-------- RECORDED DATA --------

-- ==== Sys2Proof/Tests/Slice0.lean ====
section
/-! SUPPORT. The model's own tests, expected results from spec/95_test_vectors.md (the vector is named at each), and a witness for the hypotheses of each statement. -/

namespace Sys2Proof.Tests

open Sys2Proof.Machine

/-- The machine just loaded with an image (95_test_vectors.md section 0). -/
def loaded (image : List Word) : State := { State.reset with memory := Memory.ofImage image }

/-- The state a step answers, if it does. -/
def got (r : Result) : Option State :=
  match r with
  | .next t => some t
  | .fault _ => none
  | .refused _ => none

/-- What a test looks at after one step. -/
def seen {α : Type} (s : State) (f : State → α) : Option α := (got (step s)).map f

/-- The part of a state a faulting vector fixes. -/
def fault (t : State) : Status × FaultReason × Word × Word := (t.status, t.faultReason, t.faultInfo, t.pc)

/-! ### WellFormed: an ill-formed term for each check (R47, R48) -/

theorem test_wellFormed_accepts : WellFormed (.add 32768 32775 32767) = true := by decide
theorem test_wellFormed_refuses_literal_destination : WellFormed (.set 32767 7) = false := by decide
theorem test_wellFormed_refuses_invalid_destination : WellFormed (.pop 32776) = false := by decide
theorem test_wellFormed_refuses_invalid_value : WellFormed (.push 32776) = false := by decide
theorem test_wellFormed_refuses_each_role :
    [WellFormed (.set 5 7), WellFormed (.set 32768 40000), WellFormed (.in_ 5), WellFormed (.out 32776),
     WellFormed (.jmp 65535), WellFormed (.call 32776), WellFormed (.jt 40000 1), WellFormed (.jt 1 40000),
     WellFormed (.jf 40000 1), WellFormed (.jf 1 40000), WellFormed (.eq 1 1 1), WellFormed (.gt 32768 40000 1),
     WellFormed (.add 32768 1 40000), WellFormed (.mul 5 1 1), WellFormed (.mod 32768 40000 1),
     WellFormed (.and 5 1 1), WellFormed (.or 32768 1 40000), WellFormed (.not 5 7), WellFormed (.not 32768 40000),
     WellFormed (.rmem 5 100), WellFormed (.rmem 32768 40000), WellFormed (.wmem 40000 5),
     WellFormed (.wmem 100 40000)].all (· == false) = true := by decide

/-! ### Decode: every constructor by words written out from R50's numbers and R47's operand words -/

theorem test_decode_halt : decode [0x0000] = .ok (.halt, []) := by decide
theorem test_decode_set : decode [0x0001, 0x8000, 0x04D2] = .ok (.set 32768 1234, []) := by decide
theorem test_decode_push : decode [0x0002, 0x8002] = .ok (.push 32770, []) := by decide
theorem test_decode_pop : decode [0x0003, 0x8001] = .ok (.pop 32769, []) := by decide
theorem test_decode_eq : decode [0x0004, 0x8000, 0x8001, 0x0005] = .ok (.eq 32768 32769 5, []) := by decide
theorem test_decode_gt : decode [0x0005, 0x8000, 0x0006, 0x0005] = .ok (.gt 32768 6 5, []) := by decide
theorem test_decode_jmp : decode [0x0006, 0x000A] = .ok (.jmp 10, []) := by decide
theorem test_decode_jt : decode [0x0007, 0x0001, 0x0014] = .ok (.jt 1 20, []) := by decide
theorem test_decode_jf : decode [0x0008, 0x0005, 0xFFFF] = .ok (.jf 5 65535, []) := by decide
theorem test_decode_add : decode [0x0009, 0x8000, 0x7FFF, 0x0001] = .ok (.add 32768 32767 1, []) := by decide
theorem test_decode_mul : decode [0x000A, 0x8000, 0x0003, 0x0004] = .ok (.mul 32768 3 4, []) := by decide
theorem test_decode_mod : decode [0x000B, 0x8000, 0x0007, 0x0003] = .ok (.mod 32768 7 3, []) := by decide
theorem test_decode_and : decode [0x000C, 0x8000, 0x000C, 0x000A] = .ok (.and 32768 12 10, []) := by decide
theorem test_decode_or : decode [0x000D, 0x8000, 0x000C, 0x000A] = .ok (.or 32768 12 10, []) := by decide
theorem test_decode_not : decode [0x000E, 0x8000, 0x0000] = .ok (.not 32768 0, []) := by decide
theorem test_decode_rmem : decode [0x000F, 0x8000, 0x0064] = .ok (.rmem 32768 100, []) := by decide
theorem test_decode_wmem : decode [0x0010, 0x0064, 0x0005] = .ok (.wmem 100 5, []) := by decide
theorem test_decode_call : decode [0x0011, 0x8001] = .ok (.call 32769, []) := by decide
theorem test_decode_ret : decode [0x0012, 0x0000] = .ok (.ret, [0]) := by decide
theorem test_decode_out : decode [0x0013, 0x0041] = .ok (.out 65, []) := by decide
theorem test_decode_in : decode [0x0014, 0x8000] = .ok (.in_ 32768, []) := by decide
theorem test_decode_noop : decode [0x0015] = .ok (.noop, []) := by decide
theorem test_decode_rejects_first_undefined : decode [0x0016] = .error (.unknownOpcode 22) := by decide
theorem test_decode_compares_the_whole_word : decode [0x0113, 0x0041] = .error (.unknownOpcode 275) := by decide
theorem test_decode_rejects_cut_window : decode [0x0007, 0x0001] = .error .windowCut := by decide
theorem test_decode_rejects_no_word : decode [] = .error .noWord := by decide
theorem test_decodeTableWord_counts_bits_on :
    decodeTableWord 64 0x0001_7FFF_8001_0009 = some (.add 32769 32767 1) := by decide
theorem test_decodeTableWord_operands_beyond_nbits_are_zero : decodeTableWord 16 0x8001_0003 = some (.pop 0) := by
  decide

/-! ### One step per instruction -/

/-- V-C1. -/
theorem test_halt : seen (loaded [0]) (fun t => (t.status, t.pc)) = some (.halted, 1) := by decide
/-- V-O2. -/
theorem test_set : seen ((loaded [1, 32769, 32768]).withReg 0 7) (fun t => (t.reg 1, t.pc)) = some (7, 3) := by decide
/-- V-O8. -/
theorem test_set_destination_first :
    seen (loaded [1, 5, 40000]) fault = some (.fault, .invalidRegister, 5, 3) := by decide
/-- V-SM2. -/
theorem test_push : seen ((loaded [2, 32770]).withReg 2 99) (fun t => (t.stack, t.pc)) = some ([99], 2) := by decide
/-- V-SM4. -/
theorem test_pop : seen ((loaded [3, 32769]).withStack [9, 7]) (fun t => (t.reg 1, t.stack)) = some (9, [7]) := by decide
/-- V-SM12. -/
theorem test_pop_resolves :
    seen (((loaded [3, 32769]).withStack [32768]).withReg 0 55) (fun t => (t.reg 1, t.stack)) = some (55, []) := by decide
/-- V-K3. -/
theorem test_eq : seen ((loaded [4, 32768, 32769, 5]).withReg 1 5) (fun t => (t.reg 0, t.pc)) = some (1, 4) := by decide
/-- V-K2. -/
theorem test_eq_writes_zero : seen ((loaded [4, 32768, 5, 6]).withReg 0 9) (fun t => t.reg 0) = some 0 := by decide
/-- V-K9. -/
theorem test_gt : seen (loaded [5, 32768, 32767, 0]) (fun t => t.reg 0) = some 1 := by decide
/-- V-K8. -/
theorem test_gt_order : seen ((loaded [5, 32768, 5, 6]).withReg 0 9) (fun t => t.reg 0) = some 0 := by decide
/-- V-C3. -/
theorem test_jmp : seen ((loaded [6, 32771]).withReg 3 300) (fun t => t.pc) = some 300 := by decide
/-- V-C5. -/
theorem test_jmp_invalid : seen (loaded [6, 32776]) fault = some (.fault, .invalidOperand, 32776, 2) := by decide
/-- V-C8. -/
theorem test_jt : seen (loaded [7, 32767, 20]) (fun t => t.pc) = some 20 := by decide
/-- V-C9. -/
theorem test_jt_not_taken : seen (loaded [7, 0, 65535]) (fun t => (t.status, t.pc)) = some (.run, 3) := by decide
/-- V-C12. -/
theorem test_jf : seen (loaded [8, 0, 20]) (fun t => t.pc) = some 20 := by decide
/-- V-C15. -/
theorem test_jf_invalid : seen (loaded [8, 0, 65535]) fault = some (.fault, .invalidOperand, 65535, 3) := by decide
/-- V-A5. -/
theorem test_add : seen ((loaded [9, 32768, 32768, 32768]).withReg 0 20000) (fun t => t.reg 0) = some 7232 := by decide
/-- V-A30. -/
theorem test_add_sources_first :
    seen (loaded [9, 100, 40000, 2]) fault = some (.fault, .invalidOperand, 40000, 4) := by decide
/-- V-A12. -/
theorem test_mul : seen (loaded [10, 32768, 12345, 6789]) (fun t => t.reg 0) = some 22429 := by decide
/-- V-A15. -/
theorem test_mod : seen (loaded [11, 32768, 3, 7]) (fun t => t.reg 0) = some 3 := by decide
/-- V-A33. -/
theorem test_mod_zero_first : seen (loaded [11, 5, 5, 0]) fault = some (.fault, .arithmeticFault, 0, 4) := by decide
/-- V-A23. -/
theorem test_and : seen (loaded [12, 32768, 32767, 21845]) (fun t => t.reg 0) = some 21845 := by decide
/-- V-A24b. -/
theorem test_or : seen (loaded [13, 32768, 21845, 10922]) (fun t => t.reg 0) = some 32767 := by decide
/-- V-A27. -/
theorem test_not : seen (loaded [14, 32768, 21845]) (fun t => (t.reg 0, t.pc)) = some (10922, 3) := by decide
/-- V-SM13. -/
theorem test_rmem_resolves_again :
    seen (((loaded [15, 32768, 100]).withReg 3 4242).withMemory ((Memory.ofImage [15, 32768, 100]).write 100 32771))
      (fun t => t.reg 0) = some 4242 := by decide
/-- V-SM15. -/
theorem test_rmem_destination_before_word :
    seen ((loaded []).withMemory ((Memory.ofImage [15, 5, 100]).write 100 40000)) fault
      = some (.fault, .invalidRegister, 5, 3) := by decide
/-- V-SM18. -/
theorem test_wmem : seen ((loaded [16, 32768, 9]).withReg 0 200) (fun t => (t.memory.read 200, t.reg 0)) = some (9, 200) := by
  decide
/-- V-SM24. -/
theorem test_wmem_own_opcode : seen (loaded [16, 0, 21]) (fun t => (t.memory, t.pc)) = some ([(0, 21), (2, 21)], 3) := by
  decide
/-- V-F14. -/
theorem test_call_at_32766 :
    seen ((loaded []).withMemory [(32766, 17)] |>.withPc 32766) (fun t => (t.stack, t.pc)) = some ([32768], 0) := by decide
/-- V-C18. -/
theorem test_call_invalid_pushes_nothing :
    seen (loaded [17, 40000]) (fun t => (fault t, t.stack)) = some ((.fault, .invalidOperand, 40000, 2), []) := by decide
/-- V-C21. -/
theorem test_ret_is_not_resolved : seen ((loaded [18]).withStack [32768]) (fun t => (t.pc, t.stack)) = some (32768, []) := by
  decide
/-- V-C20. -/
theorem test_ret_empty : seen (loaded [18]) fault = some (.fault, .emptyStack, 0, 1) := by decide
/-- V-IO2 and V-IO6. -/
theorem test_out : seen ((loaded [19, 321]).withOutq [1, 2]) (fun t => t.outq) = some [1, 2, 65] := by decide
/-- V-IO11. -/
theorem test_in : seen ((loaded [20, 32775]).withInq [255, 1]) (fun t => (t.reg 7, t.inq, t.pc)) = some (255, [1], 2) := by
  decide
/-- V-IO9. -/
theorem test_in_blocked : seen (loaded [20, 5]) (fun t => (t.status, t.pc)) = some (.waitInput, 0) := by decide
/-- V-F5. -/
theorem test_noop_at_top :
    seen ((loaded []).withMemory [(32767, 21)] |>.withPc 32767) (fun t => (t.status, t.pc)) = some (.run, 32768) := by decide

--------

EXERCISE INSTRUCTIONS: Whenever a line above includes "Option", copy it in full.

COMPLETED TASK:
def got (r : Result) : Option State :=
def seen {α : Type} (s : State) (f : State → α) : Option α := (got (step s)).map f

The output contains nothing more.